As the world reckons with a summer of unprecedented drought and flooding, heatwaves and fires, and an expected uptick in hurricane activity caused by climate change, the move to electrify mobility is becoming one of the bright spots in the worldwide effort to reduce fossil fuel consumption and greenhouse gas emissions.
Image Credit: Flickr/Image Catalog
Tesla is opening up its charging stations to all electric vehicles. Mercedes Benz has pledged to make its entire fleet of cars manufactured after 2025 electric-only. The electric truck maker Rivian has raised $2.5 billion and is beginning to bring its own electric vehicle chargers to state parks. And Lucid Motors is making its debut today on the Nasdaq stock market.
The world’s automakers and their investors are accelerating the pace of electric vehicle manufacturing and the buildout of the infrastructure necessary to combat the anxiety some would-be buyers still feel about their ability to charge up.
In the U.S., transportation accounts for nearly 30% of greenhouse gas emissions and passenger cars and other light vehicles make up about 60% of that figure. That’s why there’s been so much emphasis on moving drivers over to electric (and hybrid electric) vehicles.
2021 could be seen as the watershed moment for electric vehicles. Ford announced an electric F-150 (the most popular vehicle sold in the US), Subaru, Kia, and Hyundai all announced new electric vehicles, and upstart brands like Fisker, Canoo, Lucid and others began to expand their product lines.
In this context, the Mercedes Benz announcement of the total overhaul of its cars by 2025 is just another datapoint.
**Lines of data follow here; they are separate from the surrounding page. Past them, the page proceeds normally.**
/-! ### Decoding: one word per instruction, written out bit by bit as family, X, Y, N (R83) -/

theorem test_decode_cls : decodeTableWord 16 0b0000_0000_1110_0000 = some .cls := by decide
theorem test_decode_cls_ignores_bits_11_8 : decodeTableWord 16 0b0000_0001_1110_0000 = some .cls := by decide
theorem test_decode_ret : decodeTableWord 16 0b0000_0000_1110_1110 = some .ret := by decide
theorem test_decode_jp : decodeTableWord 16 0b0001_0010_0011_0100 = some (.jp 0x234) := by decide
theorem test_decode_call : decodeTableWord 16 0b0010_0011_0000_0000 = some (.call 0x300) := by decide
theorem test_decode_seByte : decodeTableWord 16 0b0011_0011_0001_0010 = some (.seByte 3 0x12) := by decide
theorem test_decode_sneByte : decodeTableWord 16 0b0100_0011_0001_0010 = some (.sneByte 3 0x12) := by decide
theorem test_decode_seReg : decodeTableWord 16 0b0101_0001_0010_0000 = some (.seReg 1 2) := by decide
theorem test_decode_seReg_ignores_n : decodeTableWord 16 0b0101_0001_0010_0001 = some (.seReg 1 2) := by decide
theorem test_decode_ldByte : decodeTableWord 16 0b0110_1010_0100_0010 = some (.ldByte 10 0x42) := by decide
theorem test_decode_addByte : decodeTableWord 16 0b0111_0001_0010_0000 = some (.addByte 1 0x20) := by decide
theorem test_decode_ldReg : decodeTableWord 16 0b1000_0001_0010_0000 = some (.ldReg 1 2) := by decide
theorem test_decode_orReg : decodeTableWord 16 0b1000_0001_0010_0001 = some (.orReg 1 2) := by decide
theorem test_decode_andReg : decodeTableWord 16 0b1000_0001_0010_0010 = some (.andReg 1 2) := by decide
theorem test_decode_xorReg : decodeTableWord 16 0b1000_0001_0010_0011 = some (.xorReg 1 2) := by decide
theorem test_decode_addReg : decodeTableWord 16 0b1000_0001_0010_0100 = some (.addReg 1 2) := by decide
theorem test_decode_sub : decodeTableWord 16 0b1000_0001_0010_0101 = some (.sub 1 2) := by decide
theorem test_decode_shr : decodeTableWord 16 0b1000_0001_1111_0110 = some (.shr 1 15) := by decide
theorem test_decode_subn : decodeTableWord 16 0b1000_0001_0010_0111 = some (.subn 1 2) := by decide
theorem test_decode_shl : decodeTableWord 16 0b1000_0001_0000_1110 = some (.shl 1 0) := by decide
theorem test_decode_sneReg : decodeTableWord 16 0b1001_0001_0010_1111 = some (.sneReg 1 2) := by decide
theorem test_decode_ldI : decodeTableWord 16 0b1010_0010_1111_0000 = some (.ldI 0x2F0) := by decide
theorem test_decode_jpV0 : decodeTableWord 16 0b1011_0011_0000_0000 = some (.jpV0 0x300) := by decide
theorem test_decode_rnd : decodeTableWord 16 0b1100_0011_0000_1111 = some (.rnd 3 0x0F) := by decide
theorem test_decode_drw : decodeTableWord 16 0b1101_0000_0001_1111 = some (.drw 0 1 15) := by decide
theorem test_decode_skp : decodeTableWord 16 0b1110_0110_1001_1110 = some (.skp 6) := by decide
theorem test_decode_sknp : decodeTableWord 16 0b1110_0110_1010_0001 = some (.sknp 6) := by decide
theorem test_decode_ldVxDt : decodeTableWord 16 0b1111_0011_0000_0111 = some (.ldVxDt 3) := by decide
theorem test_decode_ldVxK : decodeTableWord 16 0b1111_0010_0000_1010 = some (.ldVxK 2) := by decide
theorem test_decode_ldDtVx : decodeTableWord 16 0b1111_0001_0001_0101 = some (.ldDtVx 1) := by decide
theorem test_decode_ldStVx : decodeTableWord 16 0b1111_0001_0001_1000 = some (.ldStVx 1) := by decide
theorem test_decode_addI : decodeTableWord 16 0b1111_0010_0001_1110 = some (.addI 2) := by decide
theorem test_decode_ldF : decodeTableWord 16 0b1111_0101_0010_1001 = some (.ldF 5) := by decide
theorem test_decode_ldB : decodeTableWord 16 0b1111_0011_0011_0011 = some (.ldB 3) := by decide
theorem test_decode_ldMemVx : decodeTableWord 16 0b1111_0010_0101_0101 = some (.ldMemVx 2) := by decide
theorem test_decode_ldVxMem : decodeTableWord 16 0b1111_0010_0110_0101 = some (.ldVxMem 2) := by decide

/-- R86: one unmatched word of each class is refused under its own name. -/
theorem test_decode_unmatched :
    decodeWord 0x0123 = .error .unmatchedFamily0 ∧ decodeWord 0x8128 = .error .unmatchedFamily8 ∧
    decodeWord 0xE1FF = .error .unmatchedFamilyE ∧ decodeWord 0xFFFF = .error .unmatchedFamilyF ∧
    decode [0x12] = .error .truncated := by decide

theorem test_encode_drw : encode (.drw 13 2 5) = 0b1101_1101_0010_0101#16 := by decide

/-! ### One step on a small state -/

/-- The common start of 95_test_vectors.md §2. -/
def start : State := State.reset

/-- The state with V[x] = b for each pair. -/
def withRegs (s : State) (l : List (Reg × Byte)) : State := l.foldl (fun s p => s.setReg p.1 p.2) s

/-- What a property of the next state is after one step on the word `w`. -/
def after {α : Type} (s : State) (w : Nat) (f : State → α) : Option α :=
  match step (s.withFetchWord 16 w) with
  | .next t => some (f t)
  | _ => none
“The EV shift is picking up speed — especially in the luxury segment, where Mercedes-Benz belongs. The tipping point is getting closer and we will be ready as markets switch to electric-only by the end of this decade,” said Ola Källenius, CEO of Daimler AG and Mercedes-Benz AG. “This step marks a profound reallocation of capital. By managing this faster transformation while safeguarding our profitability targets, we will ensure the enduring success of Mercedes-Benz.”
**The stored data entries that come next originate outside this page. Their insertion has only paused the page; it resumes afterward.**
-- ==== Sys2Proof/Machine/Transfer.lean ====
section
/-! DEFINITION. The two operations that are a bare transfer (41_lcd_transfer.md R120 to R125). -/

namespace Sys2Proof.Machine

/-- COMMAND(x) = xferSeq(0, x), with no settle of its own and need(0, x) as its tag (R121, R123). -/
def execCommand (x : Byte) (s : State) : Host.Outcome State Fault Refusal :=
  accept (xferSeq s.config false x (rawNeed s.config false x)) s

/-- WRITECHAR(c) = xferSeq(1, c); wait(T_CHAR) (R124). -/
def execWritechar (c : Byte) (s : State) : Host.Outcome State Fault Refusal := accept (charSeq s.config c) s

end Sys2Proof.Machine
end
While automakers are building the next generation of electric vehicles, automakers, energy companies, utilities, and charging networks are vying for new customers.
Tesla founder and chief executive Elon Musk wrote on Twitter that his company would open up its network of 25,000 electric vehicle chargers to owners of all EVs (and not just Teslas) at some point soon. The fast-charging Tesla stations are among the most notable brands in the space, but companies like EVgo and Chargepoint are making waves in the US and Europe.
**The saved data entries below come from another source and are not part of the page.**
/-! ### What a step refuses by name (60_exceptions.md R201) -/

/-- In READY with no reset due, a request the decoder refuses is refused by that name. -/
theorem step_refuses_request {s : State} {r : Request} {rest : List HostAction} {e : DecodeError}
    (hp : s.phase = .ready) (hd : resetDue s = none) (hh : s.host = .req r :: rest) (he : decodeReq r = .error e) :
    step s = .refused (refuseRequest r e) := by
  simp only [step_ready hp hd, takeHostAction, hh, presentRequest, he]

/-- Settles O10: a reserved operation code is none of the listed ones, which the decoder checks first. -/
theorem reservedOpcodeRefused : Obligations.ReservedOpcodeRefused := by
  intro s r rest hp hd hh hop
  have hlisted : r.opListed = false := by
    rw [Request.opListed, Request.opNumber, decide_eq_false_iff_not]
    omega
  exact step_refuses_request hp hd hh (decodeReq_unlisted hlisted)

/-- Settles O11, by the decoder's second check. -/
theorem reservedFieldRefused : Obligations.ReservedFieldRefused := by
  intro s r rest hp hd hh ho hz
  obtain ⟨-, hfield, -, -⟩ := refusalOrder r
  exact step_refuses_request hp hd hh (hfield ho hz)

/-- Settles O12, by the decoder's third check. -/
theorem textOperandRefused : Obligations.TextOperandRefused := by
  intro s r rest hp hd hh ho hz ht
  obtain ⟨-, -, htext, -⟩ := refusalOrder r
  exact step_refuses_request hp hd hh (htext ho hz ht)

/-! ### The command bytes with their bits written out (R78) -/

theorem entrysetByte_bits (i h : Bool) :
    entrysetByte i h = 0x04 ||| (if i then 0x02 else 0) ||| (if h then 0x01 else 0) := by
  revert i h; decide

theorem dispsetByte_bits (d c k : Bool) :
    dispsetByte d c k = 0x08 ||| (if d then 0x04 else 0) ||| (if c then 0x02 else 0) ||| (if k then 0x01 else 0) := by
  revert d c k; decide

theorem funcsetByte_bits (n sm : Bool) :
    funcsetByte true n sm = 0x30 ||| (if n then 0x08 else 0) ||| (if sm then 0x04 else 0) := by
  revert n sm; decide

/-- Settles O39: each row logs the byte its operands assemble. -/
theorem busBytesByLayout : Obligations.BusBytesByLayout := by
  refine fun s => ⟨rfl, rfl, fun i h => ?_, fun d c k => ?_, fun n sm => ?_, fun a => rfl, fun a => rfl, fun x => rfl⟩
  · rw [← entrysetByte_bits]; rfl
  · rw [← dispsetByte_bits]; rfl
  · rw [← funcsetByte_bits]; rfl

end Sys2Proof.Proofs
end

section
/-! SUPPORT. Proof that the compositions of 30_encoding.md R84 are sequences of operations: performing one action list
after another is performing the two lists joined, because what an action does depends on nothing behind it in the list. -/

namespace Sys2Proof.Proofs

open Sys2Proof.Machine Sys2Proof.Laws Sys2Proof.Safety

/-! ### A list accepted and performed to its end (10_state.md R27) -/

/-- s with the list just accepted: what acceptance in READY answers (10_state.md R26, R27). -/
def loaded (items : List SeqItem) (s : State) : State :=
  { s with seq := items, phase := if items = [] then .ready else .busy }

/-- The list, accepted in s and performed one action a step, ends in u. -/
def Plays (items : List SeqItem) (s u : State) : Prop := run items.length (loaded items s) = .next u

@[simp] theorem loaded_phase_cons (it : SeqItem) (l : List SeqItem) (s : State) :
    (loaded (it :: l) s).phase = .busy := by
  simp [loaded]

/-- A later acceptance replaces the list of an earlier one. -/
theorem loaded_loaded (l l' : List SeqItem) (s : State) : loaded l (loaded l' s) = loaded l s := rfl

/-- An operation accepted in READY completes as its list plays. -/
theorem completes_iff_plays {i : Instr} {l : List SeqItem} {s : State} (u : State) (hi : exec i s = accept l s)
    (hp : s.phase = .ready) : Completes i s u ↔ Plays l s u := by
  have hx : exec i s = .next (loaded l s) := hi.trans (accept_ready l hp)
  simp only [Completes, hx, Plays]
  exact ⟨fun ⟨t, ht, h⟩ => by cases ht; exact h, fun h => ⟨_, rfl, h⟩⟩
Chargepoint recently acquired a European company to expand its footprint in international markets and EVgo recently had a public offering to access low-cost capital so it can build out its network of charging stations.
These initiatives set the stage for a whole range of new tech companies to enable better charging infrastructure — from software management for charging and fleets, to services to maintain charging stations to new kinds of battery swapping technologies to replace the need for charging up altogether.
It also means that there’s opportunities for newer, better, batteries that could debut in cars over the next few years. These batteries have longer ranges and would require less time to charge up.
Businesses like QuantumScape, SolidPower and SES are all massively funded companies developing these new battery technologies (QuantumScape had its own public debut on the stock market in November 2020) that promise to bring these benefits to electric vehicles in the next five years.
Ample, another company looking to alleviate electric vehicle range fears, has taken a different approach by pitching a business that would swap out depleted batteries for fresh ones. The process can take less time than the 20 to 30 minutes that even fast chargers require to fill up a battery, according to the company.
The transition to electric vehicles isn’t just good for the environment, it’s also good for the wallet.
A recent study by the Los Angeles-based electric vehicle fleet management company Amply indicated that fueling light duty electric vehicles with electricity in 22 of the largest cities in the US is 44% less expensive than using gasoline. And if companies operating fleets of at least 15 vehicles switch to electric options, they’d reduce greenhouse gas emissions by 2200 tons.
And naysayers worried about the overall environmental benefits of going electric can rest easy.
Although a study from the Massachusetts Institute of Technology Energy Initiative found that battery and fuel production for an EV generates higher emissions than making a combustion engine vehicle, those environmental costs get offset by the overall efficiency of the vehicle.
So the total emissions per mile for battery-powered cars are lower than comparable cars with combustion engines, as CNBC reported.
“If we are going to take a look at the current situation, in some countries, electric vehicles are better even with the current grid,” Sergey Paltsev, a senior research scientist at the MIT Energy Initiative and one of the study’s authors, told CNBC.